[WORK TASK] Make a word-for-word copy of the entries below from their first line through the line with "arb : f.arb ≤ g.arb", and add nothing.

[DATASET ENTRIES]
'''

-- ==== Sys2Proof/Safety.lean ====
section
/-! DEFINITION. The terms in which the statements about the package are written. -/

namespace Sys2Proof.Machine

/-- Whether the stores that a saved context holds are in canonical form. -/
def CtxSt.savedOk (x : CtxSt) : Bool := x.savedSpm.all Store.wf && x.savedSram.all Store.wf

/-- Whether every memory of the package is in canonical form, the saved copies of scratchpad and SRAM among them. -/
def State.memOk (s : State) : Bool := Memory.wf s.mem && s.ctx.all fun e => e.2.savedOk

/-- The fuses `g` are the fuses `f` but for the anti-rollback count, which only rises (R815). -/
structure FuseKept (f g : Fuses) : Prop where
  same : g = { f with arb := g.arb }
  arb : f.arb ≤ g.arb

/-- Every lock register that is locked in `s` is locked in `t` (R849). -/
structure LocksKept (s t : State) : Prop where
  mem : ∀ d, (tget .reset s.memLock d).lock = true → (tget .reset t.memLock d).lock = true
  link : ∀ i, (tget .reset s.linkLock i).lock = true → (tget .reset t.linkLock i).lock = true
  lsec : s.lsecLock.lock = true → t.lsecLock.lock = true

/-! ## Commands that complete -/

/-- `c` completes in `s`, in a next state of which `P` holds. -/
def Does (c : Instr) (s : State) (P : State → Prop) : Prop := ∃ t, exec c s = .next t ∧ P t

/-- Engine `e` may issue the op `i`, with header `h`, in state `s`, and the op belongs to step `n` (R272, R273, R276):
the part has the die and it is powered, the engine runs that step, no earlier op holds it, the op is the next of its
stream, and the header wait is met. -/
structure MayIssue (s : State) (e : EngRef) (i : Instr) (h : OpHdr) (n : BitVec 64) : Prop where
  present : e.die.val < s.dies
  powered : s.pmc.dieOff.contains e.die.val = false
  step : (s.engAt e).step = some n
  live : (s.engAt e).live = true
  running : (s.engAt e).ended = false
  free : blocked (s.engAt e) = false
  next : s.nextOp e (s.engAt e) = some i
  header : hdrMet s e (s.engAt e) h = true

/-- The package `u` after engine `e`, with registers `r`, has issued `op`, an op `i` of the stream that its detectors
have nothing to report of. -/
def State.issued (u : State) (e : EngRef) (i : Instr) (r : EngSt) (op : IssuedOp) : State :=
  u.setEng e (r.push (opWords i) op)

/-- The bytes that the op `i` reads at its issue and whose parity fails (R722). -/
def State.opBad (v : State) (e : EngRef) (i : Instr) : List Nat :=
  if readsAtIssue i then v.parBad (v.opKeys { die := e.die, core := e.core } i) else []

/-- The package after engine `e` of step `n` has issued `i` with an effect that leaves `u`, registers `r` and the issued
op `op`; `v` is the package that the op met, struck as `o` says, and its detectors report what they find (R722-R724). -/
def State.issuedSeen (u v : State) (e : EngRef) (i : Instr) (n : BitVec 64) (o : HwObs) (r : EngSt) (op : IssuedOp) :
    State :=
  (u.observe e n (v.opBad e i) (o.residue && e.eng != .ae)).issued e i r op

/-- No core but `c` differs between two states. -/
def OtherCores (s t : State) (c : CoreRef) : Prop := ∀ k, k ≠ s.coreKey c → tget .reset t.core k = tget .reset s.core k

/-- Scratchpad bytes of one state read as in another outside the places `p` of core `c`. -/
def SpmKept (s t : State) (c : CoreRef) (p : Nat → Prop) : Prop :=
  ∀ k, (∀ a, p a → k ≠ s.coreKey c * 2 ^ 22 + a) → t.mem.spm.get 0 k = s.mem.spm.get 0 k

/-- What element `i` of a VLD reads in the package `s` (R288). -/
def vldElem (s : State) (c : CoreRef) (f : VldF) (i : Nat) : Val :=
  readElem f.fmt (unpackElem (fmtOf f.fmt) (s.spmRead c (64 * f.line.toNat) (elemBytes (fmtOf f.fmt) (vldLen f))) i)
    (fld (if scaleOf f.fmt = 0 then [] else s.spmRead c f.sbyte.toNat (vldLen f / blkOf f.fmt)) (i / blkOf f.fmt) 1)

/-- Between `s` and `u` vector register `vd` of core `c` takes `lane i` in each lane `i`, and nothing else changes. -/
structure WritesRegister (s u : State) (c : CoreRef) (vd : BitVec 6) (lane : Nat → BitVec 32) : Prop where
  value : ∀ i, i < 128 → u.lane c vd i = lane i
  others : ∀ (d : CoreRef) (v : BitVec 6) (i : Nat), i < 128 → (s.coreKey d ≠ s.coreKey c ∨ v ≠ vd) →
    u.lane d v i = s.lane d v i
  frame : u = { s with mem := { s.mem with vreg := u.mem.vreg, par := u.mem.par } }

/-- The scratchpad places of `rows` element rows of `width` elements from a line, and of their scale bytes from a byte
offset where the format has block scales (R220, R290). -/
def inRows (fmt line : BitVec 16) (sbyte : BitVec 22) (rows width : Nat) (a : Nat) : Prop :=
  ∃ i, i < rows ∧
    ((64 * (line.toNat + i * rowLines fmt width) ≤ a
        ∧ a < 64 * (line.toNat + i * rowLines fmt width) + elemBytes (fmtOf fmt) width)
     ∨ (scaleOf fmt ≠ 0 ∧ sbyte.toNat + i * (width / blkOf fmt) ≤ a ∧ a < sbyte.toNat + (i + 1) * (width / blkOf fmt)))

/-- A core after a VE op has read the `places` of a bank: they hold 0 of their kind where it clears, the hand-over to
the AE is due where it releases, and all else of the core stays (R217, R221). -/
structure RegionRead (k k' : CoreSt) (b : Bool) (places : List Nat) (clear release : Bool) : Prop where
  inside : ∀ p, p ∈ places → tget .zero (k'.bank b) p =
    if clear then { tget .zero (k.bank b) p with code := 0 } else tget .zero (k.bank b) p
  outside : ∀ p, p ∉ places → tget .zero (k'.bank b) p = tget .zero (k.bank b) p
  hand : k'.hand b = if release then some false else k.hand b
  frame : k' = (k.setBank b (k'.bank b)).setHand b (k'.hand b)

/-- Between `s` and `t` the descriptor `m` in slot `i` of a core's ME has moved its data: its slot is free, its op waits
for OP_COMPLETE with flags of which `P` holds with the core, and besides the stores only what the engine's earlier
requests and its reads count and report has changed (R318, R360-R379, R395). -/
def DescRan (s : State) (c : CoreRef) (i : Nat) (m : MeDescSt) (P : CoreSt → BitVec 4 → Prop) (t : State) : Prop :=
  ∃ f, (t.coreAt c).slot i = none ∧ P (t.coreAt c) f
    ∧ (t.engRaw (engOf c .me)).issued = (s.engRaw (engOf c .me)).issued.map (fun op =>
        if op.slot = some i ∧ op.code = 0x30#8 ∧ !op.done then
          { op with done := true, flags := [(m.fslot.toNat, f)] } else op)
    ∧ (∀ j, j ≠ i → (t.coreAt c).slot j = (s.coreAt c).slot j)
    ∧ t = { s with mem := t.mem, core := t.core, eng := t.eng, stack := t.stack, flt := t.flt, sec := t.sec }

/-- The package that a descriptor's data move meets: the engine's requests that wait have taken effect, and the stores
are struck as `o` says (R318, R722). -/
def State.metBy (s : State) (c : CoreRef) (o : HwObs) : State := (s.settleEngine (.engine (engOf c .me))).strikes o

/-! ## Citis commands (R653, R654, R658, R662) -/

/-- The ring of a Citis command and how its packet is read (R662). -/
def citisForm : Instr → Option (Fin 8 × CmdForm)
  | .identify r => some (r, plainForm 0x01 noCtx [] fun _ _ => [])
  | .queryStatus r => some (r, plainForm 0x02 oneCtx [] fun _ _ => [])
  | .readTelemetry r => some (r, plainForm 0x03 noCtx [(28, 1)] fun s p => [((s.telemetry (pf p 28 1)).isSome, 28)])
  | .journalRead r =>
    some (r, plainForm 0x04 noCtx [(32, 8)] fun _ p => [(pf p 24 4 % 64 == 0, 24), (pf p 32 8 % 64 == 0, 32)])
  | .attest r => some (r, plainForm 0x05 anyCtx [(28, 32)] fun _ _ => [])
  | .contextCreate r =>
    some (r, { op := 0x10, ctxOk := oneCtx, used := [(32, 28)],
               vals := fun _ p => [(decide (pf p 56 1 ≤ 1), 56), (decide (pf p 57 1 < 8) || pf p 57 1 == 0xFF, 57)],
               accepts := fun st => st == .free })
  | .contextSave r => some (r, ctxForm 0x11 [] (fun _ _ => []) [.idle, .stepping])
  | .contextRestore r => some (r, ctxForm 0x12 [] (fun _ _ => []) [.saved])
  | .contextDestroy r =>
    some (r, ctxForm 0x13 [] (fun _ _ => []) [.idle, .stepping, .saving, .saved, .restoring, .faulted])
  | .loadImage r => some (r, { ctxForm 0x20 [] (fun _ _ => []) [.idle, .stepping, .saved] with hbm := true })
  | .loadConfig r => some (r, { ctxForm 0x21 [] (fun _ _ => []) [.idle, .stepping, .saved] with hbm := true })
  | .verifyConfig r => some (r, ctxForm 0x22 [] (fun _ _ => []) [.idle, .stepping])
  | .swapConfig r => some (r, ctxForm 0x23 [(32, 8)] (fun _ _ => []) [.idle, .stepping])
  | .startSteps r =>
    some (r, { ctxForm 0x30 [(28, 3), (32, 24)]
      (fun _ p => [(decide (pf p 28 1 ≤ 2), 28), (decide (pf p 29 1 ≤ 1), 29)]) [.idle, .faulted] with hbm := true })
  | .halt r => some (r, ctxForm 0x31 [(32, 8)] (fun _ _ => []) [.stepping])
  | .resume r => some (r, ctxForm 0x32 [(40, 8)] (fun _ _ => []) [.idle])
  | .abortStep r => some (r, ctxForm 0x33 [] (fun _ _ => []) [.stepping])
  | .remapCore r =>
    some (r, plainForm 0x40 noCtx [(28, 1), (29, 1), (30, 1)] fun s p =>
      [(decide (pf p 28 1 < s.dies), 28), (decide (pf p 29 1 < 96), 29),
       (decide (pf p 30 1 < 100) || pf p 30 1 == 0x7F, 30)])
  | .linkCtrl r =>
    some (r, plainForm 0x41 noCtx [(28, 1), (29, 1)] fun s p =>
      [(decide (pf p 28 1 < s.links), 28), (decide (pf p 29 1 ≤ 1), 29)])
  | .timeCtrl r =>
    some (r, plainForm 0x42 anyCtx [(28, 1), (29, 1), (30, 1), (31, 1), (32, 8)] fun s p =>
      let e : Vec3 := match (s.ctxAt (pktCtx p)).cfg with
        | some g => g.topo.ext
        | none => { x := 256, y := 256, z := 256 }
      let follow := pf p 28 1 == 1
      [(decide (pf p 28 1 ≤ 2), 28), (!follow || oneCtx (pktCtx p), 8), (!follow || decide (pf p 29 1 < e.x), 29),
       (!follow || decide (pf p 30 1 < e.y), 30), (!follow || decide (pf p 31 1 < e.z), 31)])
  | .setPowerLimit r =>
    some (r, plainForm 0x43 noCtx [(28, 1), (29, 1), (30, 2), (32, 4)] fun s p =>
      let on := pf p 29 1 == 1
      let win := pf p 28 1 == 0
      [(decide (pf p 28 1 ≤ 1), 28), (decide (pf p 29 1 ≤ 1), 29),
       (!on || (if win then decide (1 ≤ pf p 30 2) && decide (pf p 30 2 ≤ 100) else pf p 30 2 == 0), 30),
       (!on || (if win then decide (100 ≤ pf p 32 4) && decide (pf p 32 4 ≤ maxPower s.fuse.kind)
         else decide (1 ≤ pf p 32 4) && decide (pf p 32 4 ≤ 95)), 32)])
  | .runRadish r =>
    some (r, plainForm 0x44 noCtx [(28, 4), (32, 1), (40, 8), (48, 8)] fun s p =>
      [(decide (pf p 28 4 < 1024), 28), (decide (pf p 32 1 < 2 ^ s.dies), 32),
       (pf p 48 8 == 0 || decide (pf p 40 8 + pf p 48 8 ≤ s.hbmBytes), 40)])
  | .clearErrors r => some (r, plainForm 0x45 noCtx [(28, 4)] fun _ p => [(decide (pf p 28 4 < 4096), 28)])
  | .fwUpdate r => some (r, plainForm 0x50 noCtx [] fun _ _ => [])
  | _ => none

/-- Town Hall takes the packet `p` for the Citis command `c` on ring `r` and gives it no reject; where the command needs
its context's region, every stack of it serves (R350). -/
structure Accepted (c : Instr) (s : State) (r : Fin 8) (p : BitVec 512) : Prop where
  ready : s.ringReady r.val = true
  entry : s.entryAt r.val = some p
  form : ∃ f, citisForm c = some (r, f) ∧ pktOp p = f.op ∧ s.cmdReject r.val f p = none ∧ s.hbmWaits r.val f p = false

/-- The outcome in which Town Hall goes on to the next entries of ring `r`. -/
def served (r : Fin 8) (u : State) : Out := .next (u.pumpRing r.val 256)

/-- The command with packet `p` on ring `r` replies with a status, a DETAIL and no output. -/
def replies (r : Fin 8) (p : BitVec 512) (u : State) (status detail : Nat) : Out :=
  served r (u.reply r.val p status detail 0)

/-- The command with packet `p` on ring `r` writes `bs` to its host buffer and replies. -/
def outputs (r : Fin 8) (p : BitVec 512) (u : State) (bs : Bytes) (status detail : Nat) : Out :=
  served r ((u.hostWrite (pf p 16 8) bs).reply r.val p status detail bs.length)

/-- No context but `c` differs between two states. -/
def OtherContexts (s t : State) (c : Nat) : Prop := ∀ k, k ≠ c → t.ctxAt k = s.ctxAt k

/-! ## The 128-bit words of ops (R269, R274, R279-R304, R525, R583) -/

/-- The sum of fields at their lowest bits. -/
def fieldsOf : List (Nat × Nat) → Nat
  | [] => 0
  | (lo, v) :: r => v * 2 ^ lo + fieldsOf r

/-- The fields of an op's header. -/
def hdrFields (opc : Nat) (h : OpHdr) : List (Nat × Nat) :=
  [(0, opc), (8, b2n h.wen), (9, h.wxc.toNat), (15, b2n h.aen), (16, h.axc.toNat), (24, h.fslot.toNat), (32, h.wtgt.toNat)]

/-- An op word from its opcode, header and further fields. -/
def wordOf (opc : Nat) (h : OpHdr) (fs : List (Nat × Nat)) : Nat := fieldsOf (hdrFields opc h ++ fs)

/-- The EXT word of a packed pass (R284). -/
def extWord (e : ExtFields) : Nat :=
  fieldsOf [(0, 0xFE), (16, e.soff0.toNat), (32, e.soff1.toNat), (48, e.soff2.toNat), (64, e.soff3.toNat), (80, e.m0.toNat),
            (89, e.m1.toNat), (98, e.m2.toNat), (107, e.m3.toNat)]

/-- The fields of VLD and VST at their places (R288). -/
def vldPlaces (f : VldF) : List (Nat × Nat) :=
  [(48, f.vr.toNat), (54, f.fmt.toNat), (70, f.line.toNat), (86, f.sbyte.toNat), (108, f.len.toNat)]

'''

[ANSWER TO THE PROBLEM]
-- ==== Sys2Proof/Safety.lean ====
section
/-! DEFINITION. The terms in which the statements about the package are written. -/

namespace Sys2Proof.Machine

/-- Whether the stores that a saved context holds are in canonical form. -/
def CtxSt.savedOk (x : CtxSt) : Bool := x.savedSpm.all Store.wf && x.savedSram.all Store.wf

/-- Whether every memory of the package is in canonical form, the saved copies of scratchpad and SRAM among them. -/
def State.memOk (s : State) : Bool := Memory.wf s.mem && s.ctx.all fun e => e.2.savedOk

/-- The fuses `g` are the fuses `f` but for the anti-rollback count, which only rises (R815). -/
structure FuseKept (f g : Fuses) : Prop where
  same : g = { f with arb := g.arb }
  arb : f.arb ≤ g.arb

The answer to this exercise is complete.